In itself, this is a fairly unremarkable church sitting in a broad, well-kept churchyard. The gravestones lean this way and that, ravaged by time. The tower is Norman at the base but rises in the later perpendicular style. What appears to be a brick aisle on the north side of the chancel is, in fact, the Hare family mausoleum chapel, built in 1624 by John Hare. Stepping inside the north door all seems rather gloomy and I am instantly aware of the over-confident touch of the Victorian restoration of the 1840s.

Nonetheless there are two treats lurking in the shadows. Above the south door are the immense wooden, gilded royal arms of Charles II and in the chancel a memorial plaque to James William Adams VC. Reverend Adams was the last civilian, and only clergyman, to have been awarded the Victoria Cross. He was serving as the chaplain in the British army during the second Afghan War and as the citation published in the London Gazette describes:
‘During the action at Killa Kazi, on the 11th December 1879, some men of the 9th Lancers having fallen with their horses, into a wide and deep “nullah’ or ditch, and the enemy being close upon them, the Reverend J.W. Adams rushed into the water (which filled the ditch), dragged the horses from off the men upon whom they were lying, and extricated them, he being at the time under a heavy fire, and up to his waist in water.’
I moved on through the chancel arch into the mausoleum and immediately it feels as if the lights have been turned on, the result of the large, south-facing windows. All around you are the dazzling memorials to the Hare family, some twenty in total, described by some experts as the best collection in Norfolk.

They vary in size and grandeur, but most are remarkable in some way. The very large monument to Susanna Hare is by the prodigious sculptor Peter Scheemakers, renowned for his statue of Shakespeare in Westminster Abbey, and his only work in Norfolk. Along the north wall is the slightly over the top figure of Sir Thomas Hare (1693) lying grandly on top of his tomb dressed in a wig and Roman armour. He was a mere 36 when he died and his wife Elizabeth erected the memorial; she was laid to rest beside him 56 years later.

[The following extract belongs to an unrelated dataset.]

-- ==== Sys2Proof/Laws/State.lean ====
section
/-! SUPPORT. Laws/State.lean: what each update of the state and of a hart changes and what it leaves, field by field. -/

namespace Sys2Proof.Machine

Next to Sir Thomas is a large mahogany case with an inscription written on top. I rather wish I’d read this first, but I swiftly opened the door to be confronted by the alarming vision of Sarah Hare, or rather a wax effigy of her, glaring out wearing a scarlet hood and period clothing. Her round face stares out defiantly, almost challenging you to fix her unmoving eyes. The shock is visceral and disconcerting all alone in this church. I cannot help but think of Oliver Cromwell and his instructions to paint him “warts and all”.

Having got over the shock I read the inscription:
‘Here lyeth the body of Sarah Hare, the youngest daughter of Sir Thomas Hare Bart and Dame Elizabeth his wife and sister to the present Sir Thomas Hare who departed this life the IX day of April MDCCXLIV and ordered this effigies to be placed here”
This wax effigy was Sarah’s request in her will of 1743, and the extensive instructions were carried out to the letter. Over the years damage inevitably occurred and the effigy was restored by none other than Madame Tussaud’s in 1984. It is the only memorial made out of wax outside Westminster Abbey. As I left the church, rather more speedily than usual, resisting looking behind me, I couldn’t help but think of my childhood visits to Madame Tussaud’s and the similar shock I received on visiting the infamous Chamber of Horrors! It was a timely reminder, once again, that you never quite know what you’ll find in Norfolk’s multitude of churches.